# How long can you run a DVI cable?



## DJNewbie (Dec 13, 2004)

Great site. Thanks in advance for the help.

Just ordered my 921, I would like to set it up about 20 feet from my HDTV (42 Plasma). How far can I run the DVI cable. Is it worth spending several hundred dollars on a cable. 

Do I use a DVI-D single connector cable?

Can I run component cables 20 feet also?

One last question, I noticed the 921 has a set of RCA-type composite inputs. Can I connect a VCR to this input and then use the DVI connection to watch the VCR on the TV (that may be a stupid question, but I am new to this).

Thanks again
DJ


----------



## ClaudeR (Dec 7, 2003)

I am planning on running 25 feet. They do sell the cables up to 100 feet, but at a price. 

Try Monoprice.com for cables, less than $10 (+$8 shipping) for a 10 foot DVI-D Single link cable extender. Best prices I have found anywhere. 

I think yoiu are right about the VCR, and the 921 should upvert the signal for your HD TV.


----------



## coop1 (Dec 18, 2003)

Buy a DVI cable but don't even think of paying $300 for it.
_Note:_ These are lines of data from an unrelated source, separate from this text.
-- ==== Sys2Proof/Laws/Port.lean ====
section
/-! SUPPORT. Traced values and the loops over blocks: what each can do, once. -/

namespace Sys2Proof.Machine

/-! ### Traced values -/

theorem traced_ext {α : Type} {x y : Traced α} (hv : x.val = y.val) (ht : x.txs = y.txs) : x = y := by
  cases x; cases y; cases hv; cases ht; rfl

@[simp] theorem pure_val {α : Type} (a : α) : (Traced.pure a).val = a := rfl
@[simp] theorem pure_txs {α : Type} (a : α) : (Traced.pure a).txs = [] := rfl
@[simp] theorem bind_val {α β : Type} (x : Traced α) (f : α → Traced β) :
    (x.bind f).val = (f x.val).val := rfl
@[simp] theorem bind_txs {α β : Type} (x : Traced α) (f : α → Traced β) :
    (x.bind f).txs = x.txs ++ (f x.val).txs := rfl
@[simp] theorem map_val {α β : Type} (f : α → β) (x : Traced α) : (x.map f).val = f x.val := rfl
@[simp] theorem map_txs {α β : Type} (f : α → β) (x : Traced α) : (x.map f).txs = x.txs := rfl

@[simp] theorem pure_bind {α β : Type} (a : α) (f : α → Traced β) : (Traced.pure a).bind f = f a :=
  traced_ext rfl (by simp)

@[simp] theorem bind_pure {α : Type} (x : Traced α) : x.bind .pure = x := traced_ext rfl (by simp)

theorem bind_assoc {α β γ : Type} (x : Traced α) (f : α → Traced β) (g : β → Traced γ) :
    (x.bind f).bind g = x.bind fun a => (f a).bind g :=
  traced_ext rfl (by simp)

theorem map_eq_bind {α β : Type} (f : α → β) (x : Traced α) : x.map f = x.bind fun a => .pure (f a) :=
  traced_ext rfl (by simp)

theorem map_bind {α β γ : Type} (f : α → β) (x : Traced α) (g : β → Traced γ) :
    (x.map f).bind g = x.bind fun a => g (f a) := rfl

theorem bind_map {α β γ : Type} (x : Traced α) (f : α → Traced β) (g : β → γ) :
    (x.bind f).map g = x.bind fun a => (f a).map g := rfl

theorem map_map {α β γ : Type} (x : Traced α) (f : α → β) (g : β → γ) :
    (x.map f).map g = x.map fun a => g (f a) := rfl

/-- Two continuations that agree on the value give the same computation. -/
theorem bind_congr_val {α β : Type} (x : Traced α) {f g : α → Traced β} (h : f x.val = g x.val) :
    x.bind f = x.bind g := traced_ext (by simp [h]) (by simp [h])

/-! ### The port's operations -/

@[simp] theorem compress_val (P : Prim) (h : HashState P) (blk : List Byte) (ctr bl : Nat)
    (f : BitVec 7) : (compress P h blk ctr bl f).val = Config.compress P h blk ctr bl f := rfl
@[simp] theorem compress_txs (P : Prim) (h : HashState P) (blk : List Byte) (ctr bl : Nat)
    (f : BitVec 7) : (compress P h blk ctr bl f).txs = [⟨P, h, blk, ctr, bl, f⟩] := rfl
@[simp] theorem compressB3_val (cv : ChainVal) (blk : List Byte) (ctr bl : Nat) (f : BitVec 7) :
    (compressB3 cv blk ctr bl f).val = Config.compressB3 cv blk ctr bl f := rfl
@[simp] theorem compressB3_txs (cv : ChainVal) (blk : List Byte) (ctr bl : Nat) (f : BitVec 7) :
    (compressB3 cv blk ctr bl f).txs = [⟨.b3, cv, blk, ctr, bl, f⟩] := rfl
@[simp] theorem compressCv_val (cv : ChainVal) (blk : List Byte) (ctr bl : Nat) (f : BitVec 7) :
    (compressCv cv blk ctr bl f).val = firstEight (Config.compressB3 cv blk ctr bl f) := rfl
@[simp] theorem compressCv_txs (cv : ChainVal) (blk : List Byte) (ctr bl : Nat) (f : BitVec 7) :
    (compressCv cv blk ctr bl f).txs = [⟨.b3, cv, blk, ctr, bl, f⟩] := rfl

/-! ### The block loop -/

variable {σ : Type} (B : Nat) (f : σ → List Byte → Traced σ)

/-- What is left after `n` rounds. -/
theorem absorbBlocks_rest (n : Nat) (h : σ) (d : List Byte) :
    (absorbBlocks B f n h d).val.2 = d.drop (n * B) := by
  induction n generalizing h d with
  | zero => simp [absorbBlocks]
  | succ n ih => simp [absorbBlocks, ih, Nat.succ_mul, Nat.add_comm]

/-- `m + n` rounds are `m` rounds and then `n`. -/
theorem absorbBlocks_add (m n : Nat) (h : σ) (d : List Byte) :
    absorbBlocks B f (m + n) h d =
      (absorbBlocks B f m h d).bind fun r => absorbBlocks B f n r.1 r.2 := by
  induction m generalizing h d with
  | zero => simp [absorbBlocks]
  | succ m ih =>
    rw [Nat.succ_add, absorbBlocks, absorbBlocks, bind_assoc]
    congr 1
    funext h'
    exact ih _ _

/-- Bytes after the blocks that are compressed stay behind. -/
theorem absorbBlocks_append (n : Nat) (h : σ) (d e : List Byte) (hn : n * B ≤ d.length) :
    absorbBlocks B f n h (d ++ e) =
      (absorbBlocks B f n h d).map fun r => (r.1, r.2 ++ e) := by
  induction n generalizing h d with
  | zero => rfl
  | succ n ih =>
    have hB : B ≤ d.length := by
      have : B ≤ (n + 1) * B := Nat.le_mul_of_pos_left B (Nat.succ_pos n)
      omega
    rw [absorbBlocks, absorbBlocks, List.take_append_of_le_length hB,
      List.drop_append_of_le_length hB, bind_map]
    congr 1
    funext h'
    apply ih
    rw [List.length_drop]
    rw [Nat.succ_mul] at hn
    omega

/-- A property that every round keeps is kept by the loop, and one that every round's transactions have,
all transactions of the loop have. -/
theorem absorbBlocks_induct {P : σ → Prop} {Q : Tx → Prop}
    (step : ∀ h blk, P h → blk.length = B → P (f h blk).val ∧ ∀ t ∈ (f h blk).txs, Q t)
    (n : Nat) (h : σ) (d : List Byte) (hP : P h) (hn : n * B ≤ d.length) :
    P (absorbBlocks B f n h d).val.1 ∧ ∀ t ∈ (absorbBlocks B f n h d).txs, Q t := by
  induction n generalizing h d with
  | zero => exact ⟨hP, by simp [absorbBlocks]⟩
  | succ n ih =>
    rw [Nat.succ_mul] at hn
    obtain ⟨h1, h2⟩ := step h (d.take B) hP (by simp; omega)
    obtain ⟨h3, h4⟩ := ih (f h (d.take B)).val (d.drop B) h1 (by simp; omega)
    refine ⟨by simpa [absorbBlocks] using h3, ?_⟩
    intro t ht
    simp only [absorbBlocks, bind_txs, List.mem_append] at ht
    rcases ht with ht | ht
    · exact h2 t ht
    · exact h4 t ht

/-- One transaction a round gives one transaction a block. -/
theorem absorbBlocks_count (one : ∀ h blk, (f h blk).txs.length = 1) (n : Nat) (h : σ)
    (d : List Byte) : (absorbBlocks B f n h d).txs.length = n := by
  induction n generalizing h d with
  | zero => rfl
  | succ n ih => simp [absorbBlocks, one, ih, Nat.add_comm]

theorem eagerBlocks_mul_le (d : List Byte) : eagerBlocks B d * B ≤ d.length := Nat.div_mul_le_self _ _

theorem lazyBlocks_mul_le (d : List Byte) : lazyBlocks B d * B ≤ d.length :=
  le_trans (Nat.div_mul_le_self _ _) (Nat.sub_le _ _)

theorem absorbEager_tail (h : σ) (d : List Byte) :
    (absorbEager B f h d).val.2.length = d.length % B := by
  rw [absorbEager, absorbBlocks_rest, List.length_drop, eagerBlocks, Nat.mul_comm, ← Nat.mod_eq_sub]

theorem absorbLazy_tail (h : σ) (d : List Byte) :
    (absorbLazy B f h d).val.2.length = d.length - lazyBlocks B d * B := by
  rw [absorbLazy, absorbBlocks_rest, List.length_drop]

variable {B} in
/-- Lazy absorption leaves at most one block, and nothing only of nothing. -/
theorem lazy_rest (hB : 0 < B) (n : Nat) :
    n - (n - 1) / B * B ≤ B ∧ (n - (n - 1) / B * B = 0 → n = 0) := by
  have h1 := Nat.mod_lt (n - 1) hB
  have h2 := Nat.div_add_mod (n - 1) B
  rw [Nat.mul_comm] at h2
  omega

variable {B} in
theorem absorbEager_append (hB : 0 < B) (h : σ) (d e : List Byte) :
    absorbEager B f h (d ++ e) =
      (absorbEager B f h d).bind fun r => absorbEager B f r.1 (r.2 ++ e) := by
  unfold absorbEager
  have hq : eagerBlocks B (d ++ e) = eagerBlocks B d
      + eagerBlocks B ((absorbBlocks B f (eagerBlocks B d) h d).val.2 ++ e) := by
    simp only [eagerBlocks, List.length_append, absorbBlocks_rest, List.length_drop]
    have h2 := Nat.div_mul_le_self d.length B
    rw [← Nat.add_mul_div_right _ _ hB |>.trans (Nat.add_comm _ _)]
    congr 1
    omega
  rw [hq, absorbBlocks_add, absorbBlocks_append _ _ _ _ _ _ (eagerBlocks_mul_le B d), map_bind]
  exact bind_congr_val _ rfl

variable {B} in
theorem absorbLazy_append (hB : 0 < B) (h : σ) (d e : List Byte) :
    absorbLazy B f h (d ++ e) =
      (absorbLazy B f h d).bind fun r => absorbLazy B f r.1 (r.2 ++ e) := by
  unfold absorbLazy
  have hq : lazyBlocks B (d ++ e) = lazyBlocks B d
      + lazyBlocks B ((absorbBlocks B f (lazyBlocks B d) h d).val.2 ++ e) := by
    simp only [lazyBlocks, List.length_append, absorbBlocks_rest, List.length_drop]
    have h2 := Nat.div_mul_le_self (d.length - 1) B
    rw [← Nat.add_mul_div_right _ _ hB |>.trans (Nat.add_comm _ _)]
    congr 1
    omega
  rw [hq, absorbBlocks_add, absorbBlocks_append _ _ _ _ _ _ (lazyBlocks_mul_le B d), map_bind]
  exact bind_congr_val _ rfl

variable {B} in
theorem absorbEager_nil {h : σ} {d : List Byte} (hd : d.length < B) :
    absorbEager B f h d = .pure (h, d) := by
  simp [absorbEager, eagerBlocks, Nat.div_eq_of_lt hd, absorbBlocks]

variable {B} in
theorem absorbLazy_nil {h : σ} {d : List Byte} (hd : d.length ≤ B) (hB : 0 < B) :
    absorbLazy B f h d = .pure (h, d) := by
  simp [absorbLazy, lazyBlocks, Nat.div_eq_of_lt (show d.length - 1 < B by omega), absorbBlocks]

/-! ### Reading a stream of blocks -/

variable (blk : Nat → Traced (List Byte))

/-- A read of `n` bytes gives `n` bytes where every block has enough bytes. -/
theorem readBlocks_length {B : Nat} (hB : 0 < B) (fuel p n : Nat) (hf : n ≤ fuel)
    (hblk : ∀ j, p / B ≤ j → min (p + n - j * B) B ≤ (blk j).val.length) :
    (readBlocks B blk fuel p n).val.length = n := by
  induction fuel generalizing p n with
  | zero => simp [readBlocks]; omega
  | succ fuel ih =>
    rw [readBlocks]
    by_cases hn : n = 0
    · simp [hn]
    · simp only [hn, if_false, bind_val, map_val, List.length_append, List.length_take,
        List.length_drop]
      have hm := Nat.mod_lt p hB
      have hd := Nat.div_add_mod p B
      rw [Nat.mul_comm] at hd
      have h0 := hblk (p / B) le_rfl
      rw [ih (p + min (B - p % B) n) (n - min (B - p % B) n) (by omega)]
      · omega
      · intro j hj
        have : p / B ≤ j := le_trans (Nat.div_le_div_right (by omega)) hj
        have := hblk j this
        omega

/-- The transactions of a read are those of blocks it touches. -/
theorem readBlocks_txs {B : Nat} {Q : Tx → Prop} (hQ : ∀ j, ∀ t ∈ (blk j).txs, Q t) (fuel p n : Nat) :
    ∀ t ∈ (readBlocks B blk fuel p n).txs, Q t := by
  induction fuel generalizing p n with
  | zero => simp [readBlocks]
  | succ fuel ih =>
    rw [readBlocks]
    by_cases hn : n = 0
    · simp [hn]
    · intro t ht
      simp only [hn, if_false, bind_txs, map_txs, List.mem_append] at ht
      rcases ht with ht | ht
      · exact hQ _ t ht
      · exact ih _ _ t ht

end Sys2Proof.Machine
end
I recently replaced my 25 ft Component projector cable run with a 23 ft. DVI cable from blue jeans cable. http://www.bluejeanscable.com/store/dvi/dviprices.htm

Best $70 I have spent. Even a casual viewer can see the difference.


----------



## bbomar (Oct 18, 2004)

DJNewbie said:


> Is it worth spending several hundred dollars on a cable.
> Can I run component cables 20 feet also?
> DJ


This is a digital cable and has a digital noise margin, meaning
that there is no difference between one cable that works and
another that works - as long as the noise margin is not exceeded
the data gets through correctly. I would expect that any 20-foot 
DVI cable you can purchase would work just fine. I think I have
seen them for as little as $25 to $35 - no way you should spend
hundreds of dollars. Component video should also be ok over 20
feet but this is analog and will degrade gradually as length
increases.


----------